Language processing. Language production is the act of turning an idea into a structured utterance, involving generation of structure from long-term knowledge, which relies on recall from memory. Temporary maintenance of word order, bound to the conceptual representation of the message, could be a route for improved learning of multi-word dependencies. During comprehension, perceivers may settle for a “good enough” interpretation without a detailed analysis of all syntactic dependencies, which is possible with mostly recognition-based processing.
The current study investigated the potential benefits of production in a between-subjects manipulation of learning task (comprehension or production), followed by comprehension tests. Our tasks minimize some well-known production–comprehension learning differences, allowing a focus on inherent processing differences (Fig. 1). Participants learned an artificial language incorporating a strict word order, complex word morphology, and grammatical dependencies across words. We hypothesized that production experience, compared with comprehension experience, would yield improved vocabulary comprehension. Moreover, we hypothesized that the production-learning group would have improved comprehension of grammatical dependencies, even when we controlled for vocabulary comprehension.
Method
Participants
A total of 125 native speakers of English from the University of Wisconsin–Madison received course credit or payment for participating. Based on a power analysis and pilot testing, the goal was 100 participants (50 per learning condition) who scored above threshold on a vocabulary test. To reach this threshold with leeway to remove nonperforming participants, we assigned 62 participants to the comprehension-learning condition and 63 to the production-learning condition. Three participants (two comprehension, one production) were unable to finish the experiment.
Materials
Language and visual world
A cartoon world of monsters situated on alien landscapes was created, including both still pictures and short videos. A language describing the entities, locations, and actions in the world contained 20 root words and four suffixes. All sentences had the structure shown in Figure 2. See the Supplemental Material for more detail on the materials. All materials, including the code to run the experiment in PsychoPy (Peirce, 2007), are available online (https://osf.io/74kqe/#).

Artificial world: the first and last frames of a video, the sentence describing it, the grammatical category of each word, the English translation of each word (k-pl = kind-looking, plural) and the sentence in English. Agreeing suffixes are underlined. In the experiment, the assignment of words to meanings was different for each participant, and the language was always auditorily presented, never written.
Dependencies
The language contained two deterministic agreement dependencies. Suffixes on four word types (determiner, adjective, monster, and verb) varied with the noun number (singular, plural) and monster type (kind-looking, scary-looking), a semantic category similar to gender or classifier morphology in some natural languages. The usu suffix in Figure 2 indicates a kind-looking monster (the us part of the suffix) and plural with the final u (Table 1).

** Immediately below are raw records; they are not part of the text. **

-- ==== Sys2Proof/Tests/Slice0.lean ====
section
/-! SUPPORT. The model's own tests: ill-formed terms, words written out from the spec's encodings, one or two single steps
per instruction with results from spec/95_test_vectors.md, and a witness for the hypotheses of every statement. -/

namespace Sys2Proof.Tests

open Sys2Proof.Machine

/-! ## Helpers -/

/-- The reset state with instruction words stored from address `a` on and the pc there. -/
def code (a : Nat) (ws : List Word) : State := (State.reset.place a ws).setPc (BitVec.ofNat 16 a)

/-- The reset state with `x[1]` and `x[2]` set. -/
def regs (b c : Word) : State := (State.reset.setReg 1 b).setReg 2 c

/-- The reset state with `sp` set and slot `j` holding `v`. -/
def stack (sp j : Nat) (v : Word) : State := (State.reset.setSlot j v).setSp sp

/-- The state an outcome answers. -/
def after (o : Host.Outcome State Fault Refusal) : State :=
  match o with
  | .next t => t
  | .fault _ => State.reset
  | .refused _ => State.reset

/-- What a three-operand instruction on r0, r1, r2 leaves in r0 (the form of vectors V2). -/
def alu (mk : Operand → Operand → Operand → Instr) (b c : Word) : Word :=
  (after (exec (mk (.reg 0) (.reg 1) (.reg 2)) (regs b c))).reg 0

/-! ## Well-formedness -/

theorem test_wf_refuses_low_invalid : (Operand.invalid 0x8007).wf = false := by decide
theorem test_wf_accepts_invalid : (Operand.invalid 0x8008).wf = true := by decide
theorem test_wf_set : (Instr.set (.invalid 5) (.lit 1)).wf = false ∧ (Instr.set (.reg 0) (.invalid 5)).wf = false := by decide
theorem test_wf_push_pop : (Instr.push (.invalid 5)).wf = false ∧ (Instr.pop (.invalid 5)).wf = false := by decide
theorem test_wf_three_operands :
    ∀ mk ∈ [Instr.eq, Instr.gt, Instr.add, Instr.mult, Instr.mod, Instr.and, Instr.or],
      (mk (.invalid 5) (.lit 1) (.lit 2)).wf = false ∧ (mk (.reg 0) (.invalid 5) (.lit 2)).wf = false ∧
      (mk (.reg 0) (.lit 1) (.invalid 5)).wf = false := by decide
theorem test_wf_two_operands :
    ∀ mk ∈ [Instr.jt, Instr.jf, Instr.not, Instr.rmem, Instr.wmem],
      (mk (.invalid 5) (.lit 1)).wf = false ∧ (mk (.reg 0) (.invalid 5)).wf = false := by decide
theorem test_wf_one_operand :
    ∀ mk ∈ [Instr.jmp, Instr.call, Instr.out], (mk (.invalid 5)).wf = false := by decide

/-! ## Decoding: words written out from spec/30_encoding.md R93, R95 and the words of 95_test_vectors.md -/

theorem test_decode_halt : decode [0x0000] = .ok (.halt, []) := rfl
theorem test_decode_set : decode [0x0001, 0x8000, 0x7FFF] = .ok (.set (.reg 0) (.lit 32767), []) := rfl
theorem test_decode_push : decode [0x0002, 0x0007] = .ok (.push (.lit 7), []) := rfl
theorem test_decode_pop : decode [0x0003, 0x8001] = .ok (.pop (.reg 1), []) := rfl
theorem test_decode_eq : decode [0x0004, 0x8000, 0x8001, 0x0007] = .ok (.eq (.reg 0) (.reg 1) (.lit 7), []) := rfl
theorem test_decode_gt : decode [0x0005, 0x8000, 0x0004, 0x8001] = .ok (.gt (.reg 0) (.lit 4) (.reg 1), []) := rfl
theorem test_decode_jmp : decode [0x0006, 0x0064] = .ok (.jmp (.lit 100), []) := rfl
theorem test_decode_jt : decode [0x0007, 0x8000, 0x0032] = .ok (.jt (.reg 0) (.lit 50), []) := rfl
theorem test_decode_jf : decode [0x0008, 0x8000, 0x0032] = .ok (.jf (.reg 0) (.lit 50), []) := rfl
theorem test_decode_add : decode [0x0009, 0x8000, 0x9000, 0xFFFF] = .ok (.add (.reg 0) (.invalid 0x9000) (.invalid 0xFFFF), []) := rfl
theorem test_decode_mult : decode [0x000A, 0x8001, 0x8001, 0x8000] = .ok (.mult (.reg 1) (.reg 1) (.reg 0), []) := rfl
theorem test_decode_mod : decode [0x000B, 0x8000, 0x8001, 0x0005] = .ok (.mod (.reg 0) (.reg 1) (.lit 5), []) := rfl
theorem test_decode_and : decode [0x000C, 0x8000, 0x8001, 0x00FF] = .ok (.and (.reg 0) (.reg 1) (.lit 255), []) := rfl
theorem test_decode_or : decode [0x000D, 0x8000, 0x8001, 0x00FF] = .ok (.or (.reg 0) (.reg 1) (.lit 255), []) := rfl
theorem test_decode_not : decode [0x000E, 0x8001, 0x8000] = .ok (.not (.reg 1) (.reg 0), []) := rfl
theorem test_decode_rmem : decode [0x000F, 0x8000, 0x0064] = .ok (.rmem (.reg 0) (.lit 100), []) := rfl
theorem test_decode_wmem : decode [0x0010, 0x8001, 0x8002] = .ok (.wmem (.reg 1) (.reg 2), []) := rfl
theorem test_decode_call : decode [0x0011, 0x0064] = .ok (.call (.lit 100), []) := rfl
theorem test_decode_ret : decode [0x0012] = .ok (.ret, []) := rfl
theorem test_decode_out : decode [0x0013, 0x0041] = .ok (.out (.lit 65), []) := rfl
theorem test_decode_in : decode [0x0014, 0x9000] = .ok (.inp 0x9000, []) := rfl
theorem test_decode_noop : decode [0x0015, 0x0000] = .ok (.noop, [0x0000]) := rfl
theorem test_decode_illegal : decode [0x0016] = .error (.illegalOpcode 22) ∧ decode [0x8000] = .error (.illegalOpcode 0x8000) := ⟨rfl, rfl⟩
theorem test_decode_truncated : decode [0x0001, 0x8000] = .error .truncated := rfl
/-- The image bytes of R100's example. -/
theorem test_decode_bytes :
    decodeBytes [0x09, 0x00, 0x00, 0x80, 0x00, 0x80, 0x05, 0x00] = .ok (.add (.reg 0) (.reg 0) (.lit 5), []) := rfl
/-- The opcode table's numbering: the second word of `jmp 100` is bits 31:16. -/
theorem test_table_word : decodeTableWord 32 0x00640006 = some (.jmp (.lit 100)) ∧ decodeTableWord 16 0x0009 = some (.add (.lit 0) (.lit 0) (.lit 0)) := by decide
/-- Vector S7: the walk marks 9999 as one word and goes on at the next. -/
theorem test_listing :
    listing 0 0 [0x0006, 0x0003, 0x270F, 0x0015] = [(0, ⟨some .jmp, 1, 2⟩), (2, ⟨none, 0, 1⟩), (3, ⟨some .noop, 0, 1⟩)] := rfl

The Four Possible Suffixes and Their Meaning
We also introduced a probabilistic dependency, in which monsters tended to be marked with either striped or dotted markings more frequently based on their semantic type. We explored the possibility that production experience would boost such learning, but there was no evidence of any learning of this dependency in our study. While we cannot interpret these null results, it is noteworthy that Amato and MacDonald (2010) found learning of a similar probabilistic dependency with sensitive reading measures but not with measures similar to ones used in the present study. Details about the probabilistic dependency manipulation and results for it can be found in the Supplemental Material.
Training procedure
Training (Fig. 3) consisted of blocks of passive-exposure trials, interleaved with blocks of either active-comprehension trials (comprehension-learning condition) or active-production trials (production-learning condition). All participants received 78 passive-exposure trials divided into 14 blocks of 2 to 6 trials each in which a picture or video was paired with two auditory presentations of a word, phrase, or sentence in the language that matched the image (Fig. 3d; see Table S1 in the Supplemental Material for more details). For all participants, language training began with a block of still pictures of uncolored, unmarked monsters described by single words, and new vocabulary was gradually added in each block until all elements were combined into full sentences, as in Figure 2. All participants received 96 active learning trials, each divided into 17 blocks of 2 to 6 trials of the same type.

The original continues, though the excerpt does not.